EXERCISE DESCRIPTION: The answer must consist of every line in the records that contains the word "DecodeResult".

INFORMATION:
-- ==== Sys2Proof/Certificates/Slice0/Obligations.lean ====
section
/-! DEFINITION. The statements for the provers. Rule numbers are those of spec/; a statement marked in its docstring
as the model's choice rests on the log entry it names. -/

open Sys2Proof Sys2Proof.Machine

/-! ## The block -/

/-- A step with a command word on the bus is the meaning of the instruction the decoder reads from it, in the state
with the request taken: that the block moves before the host is the model's choice (log entry 1). `withFetchWord`
presents exactly that word: the model's choice of how a program comes to run (log entry 4). -/
def Obligations.StepRunsThePresentedCommandWord : Prop :=
  (∀ (s : State) (c : Cmd), s.cmd = some c → step s = exec (decodeCmd c) { s with cmd := none }) ∧
  (∀ (s : State) (w : Nat), w < 256 →
    step (s.withFetchWord 8 w) = exec (decodeCmd (BitVec.ofNat 8 w)) { s with cmd := none })

/-- Words written out from the command-word table decode to the instructions they stand for. The command word is the
spec's decision D3; that the second word's ignored bits CMD[6:4] are kept in the instruction is the model's choice (log
entry 17). -/
def Obligations.SpecWordsDecodeToTheirInstructions : Prop :=
  decodeCmd 0b00001011#8 = .encode 0 ⟨true, false, true, true⟩ ∧
  decodeCmd 0b01110001#8 = .encode 7 ⟨false, false, false, true⟩ ∧
  decodeCmd 0b11100100#8 = .decode ⟨false, false, true, false, false, true, true⟩ ∧
  decodeCmd 0b10000001#8 = .decode ⟨true, false, false, false, false, false, false⟩

/-- ENCODE completes in every state: the response is the codeword of R81's equations and nothing else changes. -/
def Obligations.EncodeCompletesWithTheCodeword : Prop :=
  ∀ (ignored : BitVec 3) (d : DataWord) (s : State),
    exec (.encode ignored d) s = .next { s with
      rsp := some (.codeword ⟨d.d1 ^^ d.d2 ^^ d.d4, d.d1 ^^ d.d3 ^^ d.d4, d.d1, d.d2 ^^ d.d3 ^^ d.d4, d.d2, d.d3,
        d.d4⟩) }

/-- R81 for every command word with bit 7 clear: the response's bus bits from CMD[3:0] alone, even parity over the
three groups, the corner cases and the example, and 16 distinct codewords. -/
def Obligations.EncodeRequestAnswersItsCodewordOnTheBus : Prop :=
  (∀ (s : State) (cmd : Cmd), s.cmd = some cmd → cmd[7] = false →
    ∃ w : Word7, step s = .next { s with cmd := none, rsp := some (.codeword w) } ∧
      (w.toBus[2] = cmd[3] ∧ w.toBus[4] = cmd[2] ∧ w.toBus[5] = cmd[1] ∧ w.toBus[6] = cmd[0]) ∧
      w.toBus[0] = (cmd[3] ^^ cmd[2] ^^ cmd[0]) ∧ w.toBus[1] = (cmd[3] ^^ cmd[1] ^^ cmd[0]) ∧
      w.toBus[3] = (cmd[2] ^^ cmd[1] ^^ cmd[0]) ∧
      (w.b1 ^^ w.b3 ^^ w.b5 ^^ w.b7) = false ∧ (w.b2 ^^ w.b3 ^^ w.b6 ^^ w.b7) = false ∧
      (w.b4 ^^ w.b5 ^^ w.b6 ^^ w.b7) = false) ∧
  blockRsp 0x00#8 = .encode 0x00#7 ∧ blockRsp 0x0F#8 = .encode 0x7F#7 ∧ blockRsp 0x0B#8 = .encode 0x66#7 ∧
  (∀ d d' : DataWord, encodeWord d = encodeWord d' → d = d')

/-- DECODE completes in every state and for every word, with the syndrome of R82, the error position of R83, the
correction of R84 and the data bits of R85; nothing but the response changes. -/
def Obligations.DecodeCompletesWithItsFourFields : Prop :=
  ∀ (b : Word7) (s : State), ∃ r : DecodeResult,
    exec (.decode b) s = .next { s with rsp := some (.result r) } ∧
    r.syndromeBits = ⟨b.b1 ^^ b.b3 ^^ b.b5 ^^ b.b7, b.b2 ^^ b.b3 ^^ b.b6 ^^ b.b7, b.b4 ^^ b.b5 ^^ b.b6 ^^ b.b7⟩ ∧
    (r.syndromeBits.s1 = (b.toBus[0] ^^ b.toBus[2] ^^ b.toBus[4] ^^ b.toBus[6]) ∧
      r.syndromeBits.s2 = (b.toBus[1] ^^ b.toBus[2] ^^ b.toBus[5] ^^ b.toBus[6]) ∧
      r.syndromeBits.s3 = (b.toBus[3] ^^ b.toBus[4] ^^ b.toBus[5] ^^ b.toBus[6])) ∧
    (r.errorPosition : Nat) =
      bitVal r.syndromeBits.s1 + 2 * bitVal r.syndromeBits.s2 + 4 * bitVal r.syndromeBits.s3 ∧
    ((r.errorPosition : Nat).testBit 0 = r.syndromeBits.s1 ∧ (r.errorPosition : Nat).testBit 1 = r.syndromeBits.s2 ∧
      (r.errorPosition : Nat).testBit 2 = r.syndromeBits.s3) ∧
    (r.errorPosition = 0 → r.correctedCodeword = b) ∧
    (∀ i : Fin 7, r.correctedCodeword.get i = (b.get i ^^ decide ((r.errorPosition : Nat) = i + 1))) ∧
    r.dataBits = ⟨r.correctedCodeword.get 2, r.correctedCodeword.get 4, r.correctedCodeword.get 5,
      r.correctedCodeword.get 6⟩

/-- DECODE on the buses, for every command word with bit 7 set: the 17-bit response's fields from CMD[6:0], and the
worked example. The bus packings are the spec's own decisions (D3 to D7). -/
def Obligations.DecodeRequestAnswersItsFieldsOnTheBus : Prop :=
  (∀ (s : State) (cmd : Cmd), s.cmd = some cmd → cmd[7] = true →
    ∃ (r : DecodeResult) (rsp : BitVec 17),
      step s = .next { s with cmd := none, rsp := some (.result r) } ∧ (Response.result r).toBus = .decode rsp ∧
      rsp[7] = (cmd[0] ^^ cmd[2] ^^ cmd[4] ^^ cmd[6]) ∧ rsp[8] = (cmd[1] ^^ cmd[2] ^^ cmd[5] ^^ cmd[6]) ∧
      rsp[9] = (cmd[3] ^^ cmd[4] ^^ cmd[5] ^^ cmd[6]) ∧
      rsp.extractLsb' 10 3 = rsp.extractLsb' 7 3 ∧
      (∀ i < 7, rsp.getLsbD i = (cmd.getLsbD i ^^ decide ((rsp.extractLsb' 10 3).toNat = i + 1))) ∧
      rsp[16] = rsp[2] ∧ rsp[15] = rsp[4] ∧ rsp[14] = rsp[5] ∧ rsp[13] = rsp[6]) ∧
  blockRsp 0xE4#8 = .decode 0x16966#17

/-- Every command word, in every state, is a valid request with a response, of the kind that bit 7 says: bit 7 selects
the operation by the spec's decision D3, and the response's form is its decision D7. -/
def Obligations.EveryCommandWordIsAnswered : Prop :=
  ∀ (s : State) (cmd : Cmd), ∃ r : Response,
    step (s.present cmd) = .next { s with cmd := none, rsp := some r } ∧
    ((∃ w, r = .codeword w) ↔ cmd[7] = false) ∧ ((∃ q, r = .result q) ↔ cmd[7] = true)

/-- ENCODE's answer does not depend on CMD[6:4]: the spec's decision D8 (log entry 17). -/
def Obligations.EncodeIgnoresTheUpperCommandBits : Prop :=
  ∀ (s : State) (cmd cmd' : Cmd), cmd[7] = false → cmd'[7] = false → cmd.extractLsb' 0 4 = cmd'.extractLsb' 0 4 →
    step (s.present cmd) = step (s.present cmd')

/-- R20: whatever the state and whatever was requested before, each request of a sequence gets the answer that its
command word alone determines, and serving it leaves the host and the other requesters' requests and responses as they
were. -/
def Obligations.ResponsesDependOnTheirRequestsAlone : Prop :=
  ∀ (cs : List Cmd) (s : State), ∃ t : State,
    serve s cs = some (cs.map (fun c => answer (decodeCmd c)), t) ∧ t.host = s.host ∧
      t.others = s.others ∧ t.answers = s.answers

SOLUTION FOR THIS EXERCISE:
  ∀ (b : Word7) (s : State), ∃ r : DecodeResult,
    ∃ (r : DecodeResult) (rsp : BitVec 17),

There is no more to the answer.